# Enigmatic Code

Programming Enigma Puzzles

## Enigma 1643: Divisibility test

From New Scientist #2809, 23rd April 2011 [link]

abcdefghij is a 10-digit number containing one each of the digits 0 to 9 in some order (a ≠ 0). With the exception of the letter which represents zero, a divides abcdefghij, b divides bcdefghij, c divides cdefghij and so on to the end.

What are the largest and smallest 10-digit numbers with this property?

[enigma1643]

### One response to “Enigma 1643: Divisibility test”

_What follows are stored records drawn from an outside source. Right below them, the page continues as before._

-- ==== Sys2Proof/Tests/Slice0.lean ====
section
/-! SUPPORT. Tests: small states, the worked examples of the spec, ill-formed operands that the checks of WellFormed refuse, and for
every statement of Certificates/Slice0/Obligations.lean with hypotheses a state and operands that meet them together, clause by
clause. -/

namespace Sys2Proof.Tests

open Sys2Proof Sys2Proof.Machine

set_option maxRecDepth 200000
set_option Elab.async false
set_option linter.all false

/-! ### Small states -/

/-- A block of 4 by 4 fields with one stack and 20 link ports, before its first rise of AON_PG. -/
def w0 : State := { State.reset with build := ⟨4, 4, 1, 0x05050505, 64⟩ }

/-- That block in service: bring-up at step 10. -/
def w1 : State := w0.setReg .engine 0 0x1008 1 10

/-- Cell (0, 0). -/
def c0 : Coord := ⟨0, 0⟩

/-- The address of cell (1, 0)'s core 0 as a source. -/
def src1 : SrcAddr := ⟨0, 1, 0, 0, false⟩

/-- A packet of one unit of zeros from cell (1, 0) to cell (0, 0); the check is that of R39. -/
def pkt (typ cls : Nat) (t : Tail) : Packet :=
  ⟨typ, cls, 1, 0, false, true, ⟨0, 0, 0, 0⟩, src1, 5, ⟨0, false, 0⟩, 0x8A9136AA, t, zeros 32, false⟩

/-- A Transfer tail of reservation 3 for 32 bytes. -/
def xfer : TransferTail := ⟨0, 32, 3, 0, 0, 0, 0, 0⟩

/-- A Collective tail of context 5, epoch 0, slice 0. -/
def coll : CollTail := ⟨5, 0, 0, 1, 1, 0x0A, 0, 0, false, false, false, false⟩

/-- Block `w0` with core 3 of cell (0, 0) as `f` leaves it. -/
def wCore (f : CoreSt → CoreSt) : State := w0.modCore c0 3 f

/-- Block `w0` with cell (0, 0) as `f` leaves it. -/
def wCell (f : CellSt → CellSt) : State := w0.modCell c0 f

/-- A live command of TAG 5 with descriptor `d`. -/
def cmd (d : Nat) : Cmd := ⟨5, 0, 0, d, 1, 1, 0, 0, [], 0, true, true, some 100, [], none⟩

/-- A reservation 3 of TAG 5 at its source in state `st`. -/
def rsv (st : SrcSt) : SrcRsv := ⟨.cmd, [], 3, 5, 0, 0, 0, 32, 0, ⟨0, 1, 0, 0⟩, st, 100, 0, 0, 0, 0, 0, 9⟩

/-- A landing reservation of the key of `pkt` and `xfer`. -/
def land (k : LKind) (st : LSt) (written : Nat) : LRsv := ⟨⟨src1, 3, 5⟩, 32, k, [some 0], st, 100, 20, written⟩

/-- A landing buffer that holds one reservation. -/
def landing1 (r : LRsv) : Landing := ⟨[1, 2, 3, 4, 5, 6, 7, 8, 9, 10, 11, 12, 13, 14, 15], [], [r]⟩

/-- Context 5 armed for INT32 SUM over cells (0, 0) and (1, 0), with the router of cell (0, 0) as `f` leaves it. -/
def wCtx (f : CollSt → CollSt) : State :=
  let s : State := { w0 with armed := [(5, some ⟨[], 0, 0, 0, 0⟩)] }
  let s := s.setTab .engine 5 0x5000 3 (Memory.writeN (objEmpty 0x5000 3) [] 0 (leBytes 8 (2 ^ 18)))
  let s := s.setReg .engine 5 0x5000 3 8
  (((s.setReg .engine 5 0x5000 7 0x0A0A0A0A).setReg .engine 5 0x5000 0x1F 2).setReg .engine 5 0x5000 0x0D 2).modColl c0 f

1. jimrandell 7 December 2011 at 7:33 pm

Generating all possible permutations and finding the maximum and minimum numbers that satisfy the conditions takes the following Python program around 5.4s:

```from itertools import permutations
from enigma import irange, printf

def check(s):
if s[0] == 0: return 0
n = 0
p = 1
for d in reversed(s):
n += d * p
if d > 0 and n % d > 0: return 0
p *= 10
return n

ns = []
for s in permutations(irange(0, 9), 10):
n = check(s)
if n > 0: ns.append(n)

printf("{n} solutions, max = {max}, min = {min}", n=len(ns), min=min(ns), max=max(ns))
```

We can unroll the loop and do early rejection of numbers that fail the condition in the early digits. That’s a longer program, but runs in 163ms.

However, if we set up the initial list correctly we can use the order that permutations are generated by Python to find only the first solution. Which gives us the maximum and minimum numbers in 31ms.

```from itertools import permutations
from enigma import irange, printf

def check(s):
if s[0] == 0: return 0
n = 0
p = 1
for d in reversed(s):
n += d * p
if d > 0 and n % d > 0: return 0
p *= 10
return n

for s in permutations([1, 0, 2, 3, 4, 5, 6, 7, 8, 9]):
n = check(s)
if n > 0:
printf("min = {n}")
break

for s in permutations([9, 8, 7, 6, 5, 4, 3, 2, 1, 0]):
n = check(s)
if n > 0:
print("max = {n}")
break
```

Solution: The largest such number is 9876351240. The smallest is 1234897560.